And speaking of smarter, I had the immense pleasure of meeting some of the people from Cooperativa Integral Catalana, a beautiful project I’ve heard about (in concert with Fair Coop, another favorite of mine) for years. I got to talk a lot with Joel, meet one of the coop’s founders, and tour their Barcelona space (photos from there). Here’s an article that p2p Foundation ran about them. Check it out! They’re great at integrating different sectors of a local economy to make a pretty self-sustaining system.

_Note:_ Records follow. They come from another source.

-- ==== Sys2Proof/Syntax.lean ====
section
/-! DEFINITION. The 23 commands (30_encoding.md rule R94) with the operands that rule R91 gives each, by field.
A field's width is the packet's; ranges of values are checked by each command's own rule, not here (rule R95). -/

namespace Sys2Proof

/-- One constructor for each row of spec/opcode_table.json. -/
inductive Instr where
  /-- MASK (R121): width select, `inverted`, `length`. -/
  | mask (wsel : BitVec 3) (inv : Bool) (n : BitVec 7)
  /-- GETBITS (R123): width select, `length`, `position`, `source`. -/
  | getbits (wsel : BitVec 3) (n : BitVec 7) (p : BitVec 7) (src : BitVec 64)
  /-- B2U24 (R124): bytes 0, 1, 2. -/
  | b2u24 (b0 b1 b2 : Byte)
  /-- U24B (R125): the 32-bit argument. -/
  | u24b (x : BitVec 32)
  /-- LJUST (R127): `data_length`, `data`. -/
  | ljust (n : BitVec 7) (data : BitVec 32)
  /-- RDINIT (R141): `chunk_size`, source length in bytes. -/
  | rdinit (n : BitVec 7) (srclen : BitVec 64)
  /-- RDCHUNK (R142). -/
  | rdchunk
  /-- WRITE (R152): chunk `length`, chunk `data`. -/
  | write (n : BitVec 7) (data : BitVec 32)
  /-- WRITEC (R153). -/
  | writec
  /-- WRCLOSE (R155). -/
  | wrclose
  /-- IMGCFG (R165): channels, `height`, `width`. -/
  | imgcfg (n : BitVec 7) (height width : BitVec 32)
  /-- ENCBITS (R167): `bits_length`, `y`, `x`, `bits`. -/
  | encbits (n : BitVec 7) (y x bits : BitVec 32)
  /-- DECBITS (R168): `bits_length`, `y`, `x`. -/
  | decbits (n : BitVec 7) (y x : BitVec 32)
  /-- GETCOORD (R170): `chunk_order`. -/
  | getcoord (order : BitVec 64)
  /-- CHUNKSZ (R173): `total_data_size_bytes`. -/
  | chunksz (size : BitVec 64)
  /-- ENCHDR (R186): `total_data_size`. -/
  | enchdr (size : BitVec 64)
  /-- DECHDR (R188). -/
  | dechdr
  /-- SETUPH (R190): `total_data_size`. -/
  | setuph (size : BitVec 64)
  /-- SETUPX (R192). -/
  | setupx
  /-- HIDE (R194): chunk `length`, `order` (assembled from `hi` and `lo[63:32]`, R92), chunk `data`. -/
  | hide (n : BitVec 7) (order : BitVec 64) (data : BitVec 32)
  /-- HIDEC (R195). -/
  | hidec
  /-- PULL (R196). -/
  | pull
  /-- RDREG (R210): CSR number. -/
  | rdreg (p : BitVec 7)
  deriving DecidableEq, Repr

end Sys2Proof
end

June we held a small MAN retreat and pilot exploration in Detroit and attended the Allied Media Conference.

During the conference we crashed the meeting of the Digital Stewards, a Detroit organization making mesh wireless networks owned and operated by neighbors, who also use them to create community communication systems. We plan to replicate this in Madison and beyond! We were also thrilled to connect with people from Red Hook Initiative in Brooklyn, who train in this and lots of other cool tech stuff. Hopefully we’ll work together in the future.

For our pilot exploration we held a discussion about how to move forward on a couple projects, including the sanctuary network that came up in our February summit, and a learning circuit between different pilot sites including St. Louis, Detroit, Jackson, and Madison. We had people from St. Louis, Madison, and Detroit, and laid the initial groundwork for a more future work in Detroit and between sites.

July 27 was an inauspicious day, when we lost the wonderful Cheri Maples to injuries she’d sustained in a bike/van accident the previous summer. The loss of Cheri was huge for me personally and for all of us professionally, and as humans. Cheri was instrumental in helping to start and run the Dane County TimeBank, and especially its various transformative justice efforts including the TimeBank Youth Court, mindfulness and NVC training in prisons, support for people coming home from prison, and timebanking in jails. This work was just one piece of a lot of interconnected, powerful, beautiful work in the world as a Dharma teacher (ordained by Thich Nhat Hanh) and former cop, corrections official, assistant WI Attorney General, and more. You can read more about her here.

Summer was spent building the Madison MAN Cooperative, for which we met weekly.

October I did a little MAN tour through Ohio and then Asheville NC. Ohio stops included Columbus, Youngstown, and Yellow Springs where I presented at the Economics of Happiness Conference hosted by Community Solutions, and also did a MAN exploration there. Lots of exciting possibilities, and the conference was cool.

Youngstown was an informal chat at the TimeBank Mahoning Watershed’s monthly movie night.

Columbus was particularly fruitful, and fortunately we solidified more of a relationship with the Care and Share TimeBank and especially Steve Bosserman, who has been helping a lot with Mutual Aid Platform software and way more. Here’s his report on the Columbus MAN developments:
“We gave a presentation at our September Care and Share Time Bank potluck to prep the audience for your program at the October Potluck on the OH-NC tour. Here’s a link to the presentation handouts.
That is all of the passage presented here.